For tidal open-boundary conditions at the eastern end, we specified elevation with M₂ tidal constituent data interpolated from the detailed ADCIRC finite-element tidal model of the East and Gulf Coast (Luettich and Westerink, 1995). The ADCIRC boundary conditions were further modified so that model predictions matched the observed tidal elevation and phase at Montauk (labeled MP in Figure 1). This required reducing the ADCIRC tidal amplitudes by 15% and increasing the phases by 9^o. For the simulations with wind, we used a uniform wind stress, and forced the open boundary of the model with elevations obtained from steady wind runs with ADCIRC.

The bottom friction in numerical tidal models is usually treated as a "tuning" parameter, with the value adjusted until the best fit to the major elevation or velocity tidal constituents is achieved. Often a uniform value is used due to lack of spatial information concerning the nature of the seabed. In our study, however, we had access to high-resolution maps of the sedimentary environments, and attempted to obtain a best-fit bottom friction in each of the four main sedimentary environments through a parameter search. It turns out, however, that the amplitude and phase of the M₂ elevation field is completely dominated by the friction in the erosional and bedload-transport environments in the eastern Sound, and is insensitive to the friction specified in the depositional environments in the central and western Sound. This is consistent with the finding by Bokuniewicz and Gordon (1980b) that the frictional dissipation in the eastern Sound is seven times greater than the dissipation in the central and eastern Sound. The optimal value of the bottom roughness length z₀ for the erosion and bedload regimes was determined to be 1.0 cm, the same value used in the study by Schmalz et al. (1994). Since we could not determine the spatial variability in z₀ from the elevation data, we used z₀=1.0 cm throughout the Sound. The model was run for 5 tidal cycles to reach periodic equilibrium, with results saved every 10 lunar min over the last cycle. An internal time step of 74.52 s was used, with an external time step of 6.21 s. The coefficient in the Smagorinsky (1963) horizontal viscosity parameterization was set to 0.05.

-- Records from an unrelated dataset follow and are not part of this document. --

-- ==== Sys2Proof/Machine/Ops.lean ====
section
/-! DEFINITION. The named operations that more than one block uses: the sparse memory, the clock and its
timers, the fields of a record, the pixels of the picture memory, and the pool, the slots and their pins
(chapter 1). -/
namespace Sys2Proof.Machine
open Sys2Proof

/-! ### Sparse memory: addresses strictly rising, no entry equal to what an unlisted address reads as -/

/-- The byte at an address; `d` where the address is not listed. -/
def Memory.read (d : Byte) : List Cell → Nat → Byte
  | [], _ => d
  | (a, b) :: m, x => if a = x then b else Memory.read d m x

/-- Write one byte, keeping the canonical form: writing `d` removes the entry. -/
def Memory.write (d : Byte) : List Cell → Nat → Byte → List Cell
  | [], x, v => if v = d then [] else [(x, v)]
  | (a, b) :: m, x, v =>
    if x < a then (if v = d then (a, b) :: m else (x, v) :: (a, b) :: m)
    else if x = a then (if v = d then m else (x, v) :: m)
    else (a, b) :: Memory.write d m x v

/-- Write several bytes, one after another. -/
def Memory.writeMany (d : Byte) (m : List Cell) (ws : List Cell) : List Cell :=
  ws.foldl (fun m w => Memory.write d m w.1 w.2) m

/-- The writes of consecutive bytes from an address onward. -/
def Memory.run (start : Nat) (bytes : List Byte) : List Cell :=
  bytes.mapIdx fun i b => (start + i, b)

/-- The canonical form: strictly rising addresses above `lo`, no entry equal to `d`. -/
def Memory.wfFrom (d : Byte) : Nat → List Cell → Bool
  | _, [] => true
  | lo, (a, b) :: m => decide (lo ≤ a) && decide (b ≠ d) && Memory.wfFrom d (a + 1) m

/-- The canonical form of a sparse memory. -/
def Memory.wf (d : Byte) (m : List Cell) : Bool := Memory.wfFrom d 0 m

/-! ### Time -/

/-- The part's millisecond time, wrapping from 4,294,967,295 to 0 (R72). -/
def State.nowMs (s : State) : Nat := s.clock / Config.perMs % 4294967296

/-- The clock value `counts` from now. -/
def State.after (s : State) (counts : Nat) : Nat := s.clock + counts

/-- An event that falls at `deadline` is taken: time has reached it (log entry 2). -/
def State.reach (s : State) (deadline : Nat) : State := { s with clock := max s.clock deadline }

/-- The time a timer has still to run, in ms rounded upward (log entry 9); 0 when it is stopped. -/
def State.remainingMs (s : State) (timer : Option Nat) : Nat :=
  match timer with
  | some d => ceilDiv (d - s.clock) Config.perMs
  | none => 0

/-! ### The fields of a record (R203) -/

/-- A one-byte field. -/
def u8 (n : Nat) : List Byte := [BitVec.ofNat 8 n]
/-- A two-byte field. -/
def u16 (n : Nat) : List Byte := le16 (BitVec.ofNat 16 n)
/-- A four-byte field. -/
def u32 (n : Nat) : List Byte := le32 (BitVec.ofNat 32 n)
/-- A signed two-byte field (R203). -/
def i16 (n : Int) : List Byte := le16 (BitVec.ofInt 16 n)
/-- A Boolean field. -/
def flag (b : Bool) : List Byte := [boolByte b]
/-- An optional value: its presence flag, then its bytes, 0 when absent (R203). -/
def optional {α : Type} (width : Nat) (enc : α → List Byte) : Option α → List Byte
  | some a => 1#8 :: enc a
  | none => List.replicate (width + 1) 0#8
/-- A list: its count in one byte, then its items (R203). -/
def counted {α : Type} (enc : α → List Byte) (l : List α) : List Byte :=
  u8 l.length ++ l.flatMap enc

/-! ### Pixels of the picture memory (section 1.1, R16) -/

/-- The byte that holds pixel `n` of a picture whose blocks are `blocks`: 4096 pixels to a block, two to a
byte. -/
def pixelAddr (blocks : List Nat) (n : Nat) : Option Nat :=
  blocks[n / Config.blockPixels]?.map fun b =>
    b * Config.blockBytes + n % Config.blockPixels / 2

/-- A pixel's level within its byte: the even pixel is the high nibble (R10, R16). -/
def nibble (b : Byte) (n : Nat) : Level :=
  if n % 2 = 0 then b.extractLsb' 4 4 else b.extractLsb' 0 4

/-- The byte with one pixel's level replaced. -/
def putNibble (b : Byte) (n : Nat) (l : Level) : Byte :=
  if n % 2 = 0 then l ++ b.extractLsb' 0 4 else b.extractLsb' 4 4 ++ l

/-- A byte of the picture memory. -/
def Mem.byteAt (m : Mem) (a : Nat) : Byte := Memory.read Config.pictureDefault m.cells a

/-- The level of pixel `n` of the shown image: panel pixel (n mod 1280, n / 1280) (R1). -/
def Mem.shownLevel (m : Mem) (n : Nat) : Level := nibble (m.byteAt (n / 2)) n

/-- The level of pixel `n` of a slot. -/
def Mem.slotLevel (m : Mem) (i : Fin 16) (n : Nat) : Level :=
  match pixelAddr m.slots[i].blocks n with
  | some a => nibble (m.byteAt a) n
  | none => 15#4

/-- Write a byte of the picture memory. -/
def Mem.putByte (m : Mem) (a : Nat) (v : Byte) : Mem :=
  { m with cells := Memory.write Config.pictureDefault m.cells a v }

/-- Write several bytes of the picture memory. -/
def Mem.putBytes (m : Mem) (ws : List Cell) : Mem :=
  { m with cells := Memory.writeMany Config.pictureDefault m.cells ws }

/-- Write the level of pixel `n` of a slot. -/
def Mem.putSlotLevel (m : Mem) (i : Fin 16) (n : Nat) (l : Level) : Mem :=
  match pixelAddr m.slots[i].blocks n with
  | some a => m.putByte a (putNibble (m.byteAt a) n l)
  | none => m

/-- Every byte of a list of blocks set to level 15 in both pixels (R8). -/
def whitened (blocks : List Nat) : List Cell :=
  blocks.flatMap fun b =>
    Memory.run (b * Config.blockBytes) (List.replicate Config.blockBytes 0xFF#8)

/-! ### Pool, slots and pins (R2 to R7) -/

/-- The blocks a picture needs (section 1.1). -/
def blocksFor (w h : Nat) : Nat := ceilDiv (w * h) Config.blockPixels

/-- Replace one slot's record. -/
def Mem.setSlot (m : Mem) (i : Fin 16) (x : Slot) : Mem := { m with slots := m.slots.set i x }

/-- A slot becomes FREE: its blocks rejoin the pool and its record takes its reset values (R3). -/
def Mem.free (m : Mem) (i : Fin 16) : Mem :=
  { m with pool := m.pool ++ m.slots[i].blocks, slots := m.slots.set i {} }

/-- Slots that are not FREE hold these blocks in all. -/
def Mem.slotBlocks (m : Mem) : Nat := (m.slots.toList.map fun x => x.blocks.length).sum

/-- The owner of a slot is changed; every owner but TURN removes the page tag (R5). -/
def Mem.setOwner (m : Mem) (i : Fin 16) (o : Owner) (tag : Option U32) : Mem :=
  m.setSlot i { m.slots[i] with owner := o, tag := tag }

/-- An admission pins its source slot (R6). -/
def Mem.pin (m : Mem) (i : Fin 16) : Mem :=
  m.setSlot i { m.slots[i] with pins := m.slots[i].pins + 1 }

/-- A retirement releases a pin (R6); a RELEASING slot whose last pin goes becomes FREE (R7). -/
def Mem.unpin (m : Mem) (i : Fin 16) : Mem :=
  if m.slots[i].state = .releasing ∧ m.slots[i].pins ≤ 1 then m.free i
  else m.setSlot i { m.slots[i] with pins := m.slots[i].pins - 1 }

/-- TRN drops a slot: FREE at once without a pin, RELEASING otherwise (R7). -/
def Mem.drop (m : Mem) (i : Fin 16) : Mem :=
  if m.slots[i].pins = 0 then m.free i
  else m.setSlot i { m.slots[i] with state := .releasing }

/-! ### Block by block -/

/-- Change one block's state and nothing else. -/
def State.onMem (s : State) (f : Mem → Mem) : State := { s with mem := f s.mem }
def State.onWav (s : State) (f : Wav → Wav) : State := { s with wav := f s.wav }
def State.onUpd (s : State) (f : Upd → Upd) : State := { s with upd := f s.upd }
def State.onTrn (s : State) (f : Trn → Trn) : State := { s with trn := f s.trn }
def State.onSns (s : State) (f : Sns → Sns) : State := { s with sns := f s.sns }
def State.onLgt (s : State) (f : Lgt → Lgt) : State := { s with lgt := f s.lgt }
def State.onRad (s : State) (f : Rad → Rad) : State := { s with rad := f s.rad }
def State.onSpl (s : State) (f : Spl → Spl) : State := { s with spl := f s.spl }
def State.onSto (s : State) (f : Sto → Sto) : State := { s with sto := f s.sto }
def State.onPwr (s : State) (f : Pwr → Pwr) : State := { s with pwr := f s.pwr }
def State.onLnk (s : State) (f : Lnk → Lnk) : State := { s with lnk := f s.lnk }

/-! ### Conditions several blocks read -/

/-- The part is supplied, RESET is not asserted and it is not in CUTOFF: the blocks run. -/
def State.live (s : State) : Bool := s.supply = .on && s.pwr.power ≠ .cutoff

/-- A Soft Reset is in processing: its drain is in progress (R201). -/
def State.draining (s : State) : Bool :=
  match s.lnk.processing with
  | some p => p.work = .softReset
  | none => false

/-- The load gate applies while the level is LOW or CRITICAL (R170). -/
def State.gateApplies (s : State) : Bool := s.pwr.level ≠ .normal

/-- The power state is DEEP. -/
def State.inDeep (s : State) : Bool := s.pwr.power = .deep

/-- A counter that runs from 0 to 65535 and wraps to 0. -/
def wrap16 (n : Nat) : Nat := n % 65536

end Sys2Proof.Machine
end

For the tide and wind-driven simulations, the model was run with uniform density. Although vertical stratification exists for much of the summer and can modify both the tidal- and wind-driven response, the barotropic tide captures most of the tidal response, and the strongest wind events typically occur during the relatively unstratified winter months. For the simulations of estuarine circulation, the model was initialized with a longitudinal salinity variation of 6 ppt, consistent with the observations analyzed by Kim and Bokuniewicz (1991), and it was allowed to adjust over the 5 initial tidal cycles. These simulations provide a qualitative representation of the basin-scale gradients in the observed net westward bottom flow.

Wave Modeling

To better understand the resuspension potential throughout the Sound, we simulated the patterns of bottom orbital currents in the basin with the numerical wave-prediction model, HISWA (HIndcasting Shallow water WAves, Holthuijsen et al., 1989). HISWA computes steady-state wave heights on a rectangular grid over complex topography. It includes the simultaneous effects of wave generation by wind, wave propagation including shoaling and refraction, and wave dissipation through bottom friction and breaking. Incoming wave energy from outside the model domain was assumed to be zero due to the nearly enclosed nature of the Sound.

A square computational grid was constructed with dimensions 220 x 220 km. The grid spacing was 300 m in the direction with the wind and 600 m in the direction perpendicular to the wind. This grid was centered on Long Island Sound, allowing prediction of waves generated by wind from all points of the compass. We computed 144 HISWA simulations of the bottom wave-orbital velocity maximum, U_b, for winds of 2.5, 5.0, 7.5, 10.0, 12.5, 15.0, 17.5, 20.0 and 22.5 m/s, for each of 16 directions equally spaced around the compass.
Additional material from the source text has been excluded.